Tony Krslovic

Personal information
- Full name: Tony Krslovic
- Date of birth: 14 July 1969 (age 56)
- Place of birth: Sydney, Australia
- Position: Striker

Senior career*
- Years: Team / Apps / (Gls)
- 1987–1989: Sydney United / 21 / (2)
- 1989–1990: St George FC / 56 / (22)
- 1990–1995: Sydney United / 91 / (35)
- 1996: APIA Leichhardt
- 1996-98: Sydney United / 2 / (0)
- 1998: Manly United
- Total:  / 170 / (59)

International career^{‡}
- 1990: Australia / 1 / (0)
- 1990: Australia B / 2 / (0)

Managerial career
- 2002–03: Sydney United

= Tony Krslovic =

Australian soccer player

Tony Krslovic (born 14 July 1969) is a former Australian soccer player. He played as a striker for Sydney United and St George FC in the National Soccer League.

==Career==
Krslovic played his whole career in the old National Soccer League (NSL) in Australia where he played for Sydney United and St George FC.

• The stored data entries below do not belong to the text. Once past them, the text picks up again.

/-- The holder that a task is. -/
def selfHolder (t : TaskRec) (s : State) : Nat × Nat := (logId s, unitDie t.unit)

/-- The other packages of a peer set. -/
def otherHolders (p : PeerSet) (s : State) : List Nat := ((p.holders.map (·.1)).filter fun i => i != logId s).eraseDups

/-- Bring bytes to an exchange, unless this die has done so already. -/
def exchOnce (im : JobImage) (t : TaskRec) (p : PeerSet) (step kind phase : Nat) (data : Bytes) (s : State) : State :=
  if (exchRead im t step kind phase (selfHolder t s) s).isSome then s
  else exchSend im t step kind phase (otherHolders p s) data s

/-- The MU bytes of rows, biased by 127, and then one non-finite bit a row (R54, R129); the bias, the clamp to a byte and the MU of a
share that has no non-zero item are the model's (log entry 78). -/
def muBytes (l : List (Int × Bool)) : Bytes :=
  (l.map fun x => BitVec.ofNat 8 (max 0 (min 255 (x.1 + 127))).toNat) ++
    (List.range (cdiv l.length 8)).map fun i => BitVec.ofNat 8 (flagWord (((l.drop (8 * i)).take 8).map (·.2)))

/-- Read the MU bytes and non-finite bits of `n` rows. -/
def muOf (n : Nat) (b : Bytes) : List (Int × Bool) :=
  (List.range n).map fun i => ((field b i 1 : Int) - 127, bit (field b (n + i / 8) 1) (i % 8))

/-- The job-wide MU and non-finite bit of each row. -/
def maxMus (l : List (List (Int × Bool))) : List (Int × Bool) :=
  match l with
  | [] => []
  | x :: xs => xs.foldl (fun a b => a.zipWith (fun p q => (max p.1 q.1, p.2 || q.2)) b) x

/-! ### GEMM tasks -/

/-- What a check of a tile product finds: its class and place, and the rows and columns that mismatch (Table 3.3). -/
structure ProductFault where
  cls : CheckClass
  slab : Nat
  col : Nat
  chunk : Nat
  rows : List Nat
  cols : List Nat

/-- How a task's work ends: it needs what others send, an item failed its check, a tile product failed its check, partial sums failed
their digest check, or it is done. -/
inductive Work where
  | wait (s : State)
  | bad (m : Mism)
  | fault (p : ProductFault)
  | badPart (s : State)
  | done (s : State) (fx : TaskFx)

/-- One plane pass of a tile product: the effective values of both operands, the product that the array forms, and the row sums of the
second operand that the row check reads (R61, R62). -/
structure PassData where
  a : List (List Int)
  w : List (List Int)
  p : List (List Int)
  rw : List Int

/-- The rows of a slab of 32. -/
def slabOf (rows : List OpRow) (slab : Nat) : List OpRow := (rows.drop (32 * slab)).take 32

/-- The effective values of a plane of an operand at a chunk. -/
def planeVals (r : OpRow) (c : Nat) (high : Bool) : List Int :=
  let (codes, z) := planeA (groupOf r c) (c % 2) high
  codes.map fun x => x - z

/-- A plane pass of a product whose second operand is two weight tiles; the row sums are the stored ones (R62), a zero tile's being 0
(R33). -/
def tilePass (g : Gemm) (rows : List OpRow) (tiles : List (List Tile)) (slab pair chunk pass : Nat) : PassData :=
  let ts := ((tiles.getD chunk []).drop (2 * pair)).take 2
  let (ha, hw) := passHigh pass
  let rs := slabOf rows slab
  { a := rs.map fun r => planeVals r chunk ha,
    w := (List.range 16).map fun i => ts.flatMap fun t =>
      let (codes, _, z) := planeOf t hw
      (List.range 16).map fun c => codeAt g.kind codes i c - z,
    p := rs.map fun r => ts.flatMap fun t => (List.range 16).map fun c => chunkPass g.kind (groupOf r chunk) (chunk % 2) t c pass,
    rw := (List.range 16).map fun i => (ts.map fun t => let (_, r, z) := planeOf t hw; rowSum8 g.kind r i + 16 * (8 - z)).sum }

/-- A plane pass of a product whose second operand is quantised columns: the engine forms the row sums from the codes (R62). -/
def codePass (x y : List OpRow) (slab pair chunk pass : Nat) : PassData :=
  let (ha, hw) := passHigh pass
  let a := (slabOf x slab).map fun r => planeVals r chunk ha
  let ws := (slabOf y pair).map fun q => planeVals q chunk hw
  { a := a, w := (List.range 16).map fun i => ws.map fun q => q.getD i 0, p := a.map fun r => ws.map fun q => chunkSum r q,
    rw := (List.range 16).map fun i => (ws.map fun q => q.getD i 0).sum }

/-- The passes that a product runs: one, or four where an operand group or a tile of it is a fall-back (R61, R88). -/
def passesOf (fb : Bool) : List Nat := if fb then [0, 1, 2, 3] else [0]

/-- Whether a tile product runs in INT8 mode (R88). -/
def productFb (rows : List OpRow) (tiles : List (List Tile)) (slab pair chunk : Nat) : Bool :=
  ((slabOf rows slab).any fun r => (groupOf r chunk).g.fb) || (((tiles.getD chunk []).drop (2 * pair)).take 2).any fun t => t.s.fb && !t.isZero

/-- The outcome of the check of one pass, the array's products off by some amounts (Table 3.3). -/
def checkPass (isTile : Bool) (d : PassData) (slab pair chunk : Nat) (off : List (List Int) → List (List Int)) : ProductFault :=
  let (cls, rows, cols) := tileCheck isTile ((d.w.headD []).length) d.a d.w (off d.p) d.rw
  { cls := cls, slab := slab, col := pair, chunk := chunk, rows := rows, cols := cols }

/-- Whether the stored sums of a tile agree with its codes; those of a zero tile are not looked at (R33). -/
def sumsOk (t : Tile) : Bool :=
  t.isZero || (codeSums t.codes == (t.s.rowsum, t.s.colsum) && (!t.s.fb || codeSums t.high == (t.hrec.rowsum, t.hrec.colsum)))

/-- The first tile product of a share that fails its check by itself: the array is sound, and the stored sums of a tile disagree with its
codes (R61, R62). -/
def ownFault (g : Gemm) (rows : List OpRow) (tiles : List (List Tile)) : Option ProductFault :=
  if tiles.all fun l => l.all sumsOk then none
  else (List.range (16 * g.kbn)).findSome? fun c => (List.range (cdiv g.cols 32)).findSome? fun q =>
    (List.range (cdiv g.rows 32)).findSome? fun sl => (passesOf (productFb rows tiles sl q c)).findSome? fun p =>
      let f := checkPass true (tilePass g rows tiles sl q c p) sl q c id
      if f.cls = .pass then none else some f

/-- A side record that is read as a stream mismatch. -/
def sideMism (w : Streams) (i : Nat) : Mism :=
  { cls := 0, fmt := 1, skind := 0x04, tensor := w.tensor, addr := ptrAddr w.side + sideOffset i, index := i, space := ptrSpace w.side }

/-- The rows and tiles of a forward or backward-data share. -/
def shareInputs (im : JobImage) (t : TaskRec) (s : State) : Except Mism (List OpRow × List (List Tile)) := do
  let g := decodeGemm t.body
  let at_ := placeOf t s
  let w := gemmStreams im g
  let rows ← markSpills im at_ w g (← gemmRows im t at_ g s) s
  return (rows, ← shareTiles at_ w g s)

/-- The stream mismatch of a side-record fault: the first tile of the pair is named (log entry 62). -/
def faultMism (im : JobImage) (g : Gemm) (f : ProductFault) : Mism :=
  let w := gemmStreams im g
  sideMism w (tileIdx g w.n f.chunk (2 * f.col))

/-- Bytes left in the landing area that a pointer lies in. -/
def roomAt (im : JobImage) (t : TaskRec) (p : Nat) (kinds : List Nat) : Nat :=
  match entryOf im t.unit p kinds with
  | some e => ptrAddr e.base + e.length - ptrAddr p
  | none => 0

/-- Land the partial sums of the other holders in PART, in holder order. -/
def landParts (im : JobImage) (t : TaskRec) (g : Gemm) (parts : List Bytes) (s : State) : State :=
  ptrWrite (placeOf t s) g.part 0 ((parts.flatten).take (roomAt im t g.part [0x11])) s

/-- Whether a task's holder is the owner of its peer set. -/
def isOwner (t : TaskRec) (p : PeerSet) (s : State) : Bool := p.holders.getD p.owner (0, 0) == selfHolder t s

/-- The partial sums that the owner adds to its own, when every other holder's are in; the bytes of each holder in order. -/
def otherParts (im : JobImage) (t : TaskRec) (p : PeerSet) (step : Nat) (s : State) : Option (List Bytes) :=
  (p.holders.filter fun h => h != selfHolder t s).mapM fun h => exchRead im t step 1 0 h s

/-- The digest of partial sums, over their 32-bit words as those of the peer set (R13, R238; log entry 25). -/
def partsDigest (t : TaskRec) (step : Nat) (data : Bytes) (s : State) : Nat := digest (seedOf s) step (taskPset t) 0 (elemsOf 0 data)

In 1996, Krslovic played for APIA Leichhardt in the NSW Super League competition, and also for Manly United during the 1998 NSW Super League season.

==International career==
Krslovic was capped once for Australia, in a 3–0 win against Indonesia in August 1990, where he came off the bench. In addition to his international cap, Krslovic also represented Australia in two ‘B’ matches during the same year – against a touring Hajduk Split team and the Malaysian Under 23's team.

==Coaching career==
During the 2002/03 NSL season, Branko Culina, Sydney United's manager at the time, departed from his role. In response to this change, Tony Krslovic and Tony Pezzano were appointed as co-coaches of Sydney United, jointly steering the team for the remainder of the season.

Most recently, he was coaching Sydney United 58 under 15's team.